Prompt:
Where the listing below has a line with "3, .stream => true", write out exactly that line and every line after it, stopping after the line with "def limitByte (s".

Source material:
-- ==== Sys2Proof/Machine/Lookup.lean ====
section
/-! DEFINITION. The lookup ports (R193 to R199): requests at commit, service, and results. -/

namespace Sys2Proof.Machine

/-! ### Result slots (R195 to R197) -/

/-- The thread's slot r, in the half of its task's class. -/
def mySlot (s : State) (k lane r : Nat) : Slot := sget {} (getStn s k).slots (slotKey lane (isStandard s k lane) r)

/-- The handle of the thread's task. -/
def myHandle (s : State) (k lane : Nat) : Nat := handleOf (thrTask s k lane) (getThr s k lane).task

/-- The slot is pending for the same task: SLOT_BUSY (R197). -/
def slotBusy (s : State) (k lane r : Nat) : Bool :=
  (mySlot s k lane r).st = 1 && (mySlot s k lane r).owner = myHandle s k lane

/-- Reserves a slot at commit: pending, its kind, its owner (R197). -/
def reserveSlot (s : State) (k lane r kind : Nat) : State :=
  let key := slotKey lane (isStandard s k lane) r
  let h := myHandle s k lane
  modStn s k fun st => { st with slots := smod {} st.slots key fun x => { x with st := 1, kind := kind, owner := h } }

/-! ### Requests (R193, R194) -/

/-- The lookup port of a lane: 0 for cores c0-c5, 1 for c6-c11 (R193). -/
def portOf (lane : Nat) : Nat := if lane / 8 < 6 then 0 else 1

def portQueue (st : Station) (port : Nat) : List LookReq := if port = 0 then st.port0 else st.port1

def setPortQueue (st : Station) (port : Nat) (q : List LookReq) : Station :=
  if port = 0 then { st with port0 := q } else { st with port1 := q }

/-- The partition that a task's logical table is bound to, 0xFF when unbound (R194, R277). -/
def taskPart (s : State) (t : Task) (tbl : Nat) : Nat := (boundPart s t.tag t.graph tbl).getD 0xFF

/-- Key bytes of a kind (R194, R304). -/
def keyLen (s : State) (kind part : Nat) : Nat :=
  if kind = 0 then 8 else if kind = 1 then 4 else if kind = 2 then 16 else if kind = 3 then 16
  else max 4 (partInfo s part).keyLen

/-- A request of a thread's task. -/
def mkReq (s : State) (k lane : Nat) : LookReq :=
  let th := getThr s k lane
  let t := thrTask s k lane
  { lane := lane, task := th.task, gen := t.gen, cls := t.cls, issued := s.clk - commitCycles, half := chanHalf s k, ingress := dget th.desc fIngress.1 fIngress.2,
    stamp := dget th.desc fStamp.1 fStamp.2, pkt := t.pkt }

/-- Enters a request into its port. -/
def pushReq (s : State) (k : Nat) (r : LookReq) : State :=
  let p := portOf r.lane
  modStn s k fun st => setPortQueue st p (portQueue st p ++ [r])

/-- LKUP (R194, R197). -/
def lkupOp (s : State) (t : Tid) (p : Guard) (kind : Nat) (gS tbl : BitVec 4) (r : BitVec 3) (f : BitVec 4) : Result :=
  let k := t.stn.val
  let lane := tlane t
  issueHelper s t p 0x36 false fun s =>
    let part := taskPart s (thrTask s k lane) tbl.toNat
    let a := ((getThr s k lane).reg gS).toNat % 2 ^ 16
    match helperBytes s k lane a (keyLen s kind part) with
    | .error i => .error i
    | .ok key =>
      if slotBusy s k lane r.toNat then .error (trapHelper 0)
      else
        let req := { mkReq s k lane with kind := kind, part := part, key := key, index := tbl.toNat, slot := r.toNat, flag := f.toNat }
        .ok (pushReq (reserveSlot s k lane r.toNat kind) k req)

/-- LKUP.MAC. -/
def execLkupMac (t : Tid) (p : Guard) (gS tbl : BitVec 4) (r : BitVec 3) (f : BitVec 4) (s : State) : Result :=
  lkupOp s t p 0 gS tbl r f

/-- LKUP.LPM, IPv4. -/
def execLkupLpm4 (t : Tid) (p : Guard) (gS tbl : BitVec 4) (r : BitVec 3) (f : BitVec 4) (s : State) : Result :=
  lkupOp s t p 1 gS tbl r f

/-- LKUP.LPM, IPv6. -/
def execLkupLpm6 (t : Tid) (p : Guard) (gS tbl : BitVec 4) (r : BitVec 3) (f : BitVec 4) (s : State) : Result :=
  lkupOp s t p 2 gS tbl r f

/-- LKUP.STREAM. -/
def execLkupStream (t : Tid) (p : Guard) (gS tbl : BitVec 4) (r : BitVec 3) (f : BitVec 4) (s : State) : Result :=
  lkupOp s t p 3 gS tbl r f

/-- LKUP.EXACT. -/
def execLkupExact (t : Tid) (p : Guard) (gS tbl : BitVec 4) (r : BitVec 3) (f : BitVec 4) (s : State) : Result :=
  lkupOp s t p 4 gS tbl r f

/-- LREAD (R194). -/
def execLread (t : Tid) (p : Guard) (gI tbl : BitVec 4) (r : BitVec 3) (f : BitVec 4) (s : State) : Result :=
  let k := t.stn.val
  let lane := tlane t
  issueHelper s t p 0x37 false fun s =>
    if slotBusy s k lane r.toNat then .error (trapHelper 0)
    else
      let req := { mkReq s k lane with
        kind := 5, part := taskPart s (thrTask s k lane) tbl.toNat, index := ((getThr s k lane).reg gI).toNat, slot := r.toNat,
        flag := f.toNat }
      .ok (pushReq (reserveSlot s k lane r.toNat 5) k req)

/-- LEARN (R194). -/
def execLearn (t : Tid) (p : Guard) (gS tbl : BitVec 4) (s : State) : Result :=
  let k := t.stn.val
  let lane := tlane t
  issueHelper s t p 0x38 false fun s =>
    match helperBytes s k lane (((getThr s k lane).reg gS).toNat % 2 ^ 16) 8 with
    | .error i => .error i
    | .ok key => .ok (pushReq s k { mkReq s k lane with
        kind := 6, part := taskPart s (thrTask s k lane) tbl.toNat, key := key })

/-- CNT (R194). -/
def execCnt (t : Tid) (p : Guard) (gI tbl gB : BitVec 4) (s : State) : Result :=
  let k := t.stn.val
  let lane := tlane t
  issueHelper s t p 0x39 false fun s =>
    .ok (pushReq s k { mkReq s k lane with
      kind := 7, part := taskPart s (thrTask s k lane) tbl.toNat, index := ((getThr s k lane).reg gI).toNat
      bytes := ((getThr s k lane).reg gB).toNat })

/-! ### Service (R198) -/

/-- The request that a port serves next: assured and timed requests round-robin by master identity, each thread's in issue order, then the
others, oldest first (R198). -/
def nextReq (q : List LookReq) (last : Nat) : Option LookReq :=
  match roundRobin 96 last fun l => q.any fun r => r.lane = l && bounded r.cls with
  | some l => q.find? fun r => r.lane = l && bounded r.cls
  | none => q.head?

/-- The kind of a partition fits a request (R278). -/
def kindFits (kind : Nat) (p : PKind) : Bool :=
  match kind, p with
  | 0, .mac => true
  | 1, .lpm4 => true
  | 2, .lpm6 => true
  | 3, .stream => true
  | 4, .exact => true
  | 5, .counter => false
  | 5, .none => false
  | 5, _ => true
  | 6, .mac => true
  | 7, .counter => true
  | _, _ => false

/-- The OMK-400 limit state of a MAC miss (R289). -/
def limitByte (s : State) (h ingress : Nat) : Nat :=
  let q := logicalPort s ingress
  if atLimit s h q then 1 + 2 * (pget s (pidTblLearnPortExcess q) % 2) else 0

/-- LKUP.MAC (R282, R289). -/
def lookupMac (s : State) (h : Nat) (r : LookReq) (reporter : Nat) : State × LookOut :=
  let s := reportCandidates s macPart h r.key reporter
  match searchTab s macPart h r.key with
  | .hit i => (s, { code := 0, index := i, data := tblBytes s (macBase h + 12 * i) 12 })
  | .parity i => (s, { code := 2, index := i, data := tblBytes s (macBase h + 12 * i) 12 })
  | .miss =>
    let x := missOut s 12
    (x.1, { x.2 with data := x.2.data ++ leBytes 1 (limitByte s h r.ingress) })

/-- LKUP.EXACT (R303). -/
def lookupExact (s : State) (h : Nat) (r : LookReq) (reporter : Nat) : State × LookOut :=
  let p := partInfo s r.part
  let key := bytesAt r.key 0 p.keyLen
  let s := reportCandidates s p h key reporter
  match searchTab s p h key with
  | .hit i => (s, { code := 0, index := i, data := fitBytes (entryBytes s p h i) 48 })
  | .parity i => (s, { code := 2, index := i, data := fitBytes (entryBytes s p h i) 48 })
  | .miss => missOut s 48

/-- LREAD (R194, R196, R302). -/
def readEntry (s : State) (h : Nat) (r : LookReq) (reporter : Nat) : State × LookOut :=
  let p := partInfo s r.part
  match p.kind with
  | .lpm4 => readRoute s h 4 r.index reporter
  | .lpm6 => readRoute s h 6 r.index reporter
  | _ =>
    if partEntries p ≤ r.index then noEntry s 3 (Config.rangeIndex r.index).toNat 48
    else
      let a := entryAddr p h r.index
      let bad := entryBad s a (entrySize p)
      (checkParity s a (entrySize p) reporter,
        { code := if bad then 2 else 0, index := r.index, data := fitBytes (entryBytes s p h r.index) 48 })

/-- CNT: both counts wrap modulo 2^64; an index beyond the partition is counted and changes nothing (R194, R196). -/
def countEntry (s : State) (k : Nat) (r : LookReq) (reporter : Nat) : State :=
  let p := partInfo s r.part
  if p.size ≤ r.index then pinc s (pidHlpSHelperErr k 3)
  else
    let a := entryAddr p 0 r.index
    let s := checkParity s a 16 reporter
    let bs := tblBytes s a 16
    tblWrite s a (leBytes 8 (leAt bs 0 8 + 1) ++ leBytes 8 (leAt bs 8 8 + r.bytes))

/-- A result that no rule states: a lookup of a table that is unbound or of the wrong kind. -/
def unboundOut (graph tbl : Nat) : LookOut :=
  { code := (Config.unboundLookup graph tbl 0).toNat % 4, index := (Config.unboundLookup graph tbl 1).toNat,
    data := (List.range 12).flatMap fun i => leBytes 4 (Config.unboundLookup graph tbl (i + 2)).toNat }

/-- The engines of the half perform a request (R198): kinds 0-5 answer a result, LEARN and CNT take effect. -/
def performReq (s : State) (k : Nat) (r : LookReq) : State × Option LookOut :=
  let h := r.half
  let reporter := 0x2000 + 2 * k + portOf r.lane
  if !kindFits r.kind (partInfo s r.part).kind then
    (s, if r.kind ≤ 5 then some (unboundOut (getTask s k r.task).graph r.index) else none)
  else
    let some' (x : State × LookOut) : State × Option LookOut := (x.1, some x.2)
    match r.kind with
    | 0 => some' (lookupMac s h r reporter)
    | 1 => some' (lookupLpm s h 4 r.key reporter)
    | 2 => some' (lookupLpm s h 6 r.key reporter)
    | 3 => some' (lookupStream s h r.key r.stamp reporter)
    | 4 => some' (lookupExact s h r reporter)
    | 5 => some' (readEntry s h r reporter)
    | 6 => (submitEv s h r.key r.ingress r.stamp (.learn (logicalPort s r.ingress) false), none)
    | _ => (countEntry s k r reporter, none)

/-- A port serves its next request; with none waiting nothing happens (R198). -/
def execLookupServe (sn : Fin 17) (port : Fin 2) (s : State) : Result :=
  let k := sn.val
  let st := getStn s k
  let last := if port.val = 0 then st.last0 else st.last1
  match nextReq (portQueue st port.val) last with
  | none => .next s
  | some r =>
    let s := modStn s k fun st =>
      let st := setPortQueue st port.val (dropFirst (· == r) (portQueue st port.val))
      if !bounded r.cls then st else if port.val = 0 then { st with last0 := r.lane } else { st with last1 := r.lane }
    let s := pinc s (pidHlpSPortServed k port.val)
    match performReq s k r with
    | (s, none) => .next s
    | (s, some o) =>
      let res : LookRes := { req := r, code := o.code + (if o.mark then 256 else 0), index := o.index, data := o.data }
      .next (modStn s k fun st => { st with results := st.results ++ [res] })

/-! ### Results (R187, R196, R197) -/

/-- The slot of a request still belongs to the requesting task. -/
def slotOwned (st : Station) (key : Nat) (r : LookReq) : Bool :=
  (sget {} st.slots key).st = 1 && (sget {} st.slots key).owner = r.gen.toNat * 2 ^ 16 + r.task

/-- The requesting task still runs or is shelved. -/
def reqAlive (s : State) (k : Nat) (r : LookReq) : Bool :=
  let t := getTask s k r.task
  t.gen = r.gen && (t.st = .running || t.st = .shelved)

/-- STATE of a code: error for RANGE, BAD_BLOCK, KEY_EMPTY and TOO_LONG, done otherwise (R196). -/
def stateOfCode (c : Nat) : Nat := if c = 3 || c = 7 || c = 8 || c = 9 then 3 else 2

/-- The next result reaches its slot in the cycle in which flag f is set, or is discarded and counted as an orphan (R187, R196, R197); a
verdict of DUPLICATE or ROGUE marks the packet then (R308). -/
def execLookupResult (sn : Fin 17) (s : State) : Result :=
  let k := sn.val
  match (getStn s k).results with
  | [] => .next s
  | res :: rest =>
    let r := res.req
    let key := slotKey r.lane (r.cls = 0) r.slot
    let owned := slotOwned (getStn s k) key r
    let s := modStn s k fun st => { st with results := rest }
    if owned && reqAlive s k r then
      let code := res.code % 256
      let lat := min (s.clk - r.issued) 0xFFFF
      let s := modStn s k fun st => { st with slots := smod {} st.slots key fun x =>
        { x with st := stateOfCode code, code := code, index := res.index, latency := lat, data := fitBytes res.data 48 } }
      let s := if bounded r.cls && r.kind ≤ 4 then pmax s (pidHlpSPortLatencyMax k (portOf r.lane)) (s.clk - r.issued) else s
      let s := if 256 ≤ res.code then modPkt s r.pkt fun p => { p with duplicate := true } else s
      .next (deliverLive s k r.task r.gen r.flag)
    else
      let s := if owned then modStn s k fun st => { st with slots := smod {} st.slots key fun x => { x with st := 0 } } else s
      .next (pinc s (pidHlpSOrphans k))

end Sys2Proof.Machine
end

Output of the exercise:
  | 3, .stream => true
  | 4, .exact => true
  | 5, .counter => false
  | 5, .none => false
  | 5, _ => true
  | 6, .mac => true
  | 7, .counter => true
  | _, _ => false

/-- The OMK-400 limit state of a MAC miss (R289). -/
def limitByte (s : State) (h ingress : Nat) : Nat :=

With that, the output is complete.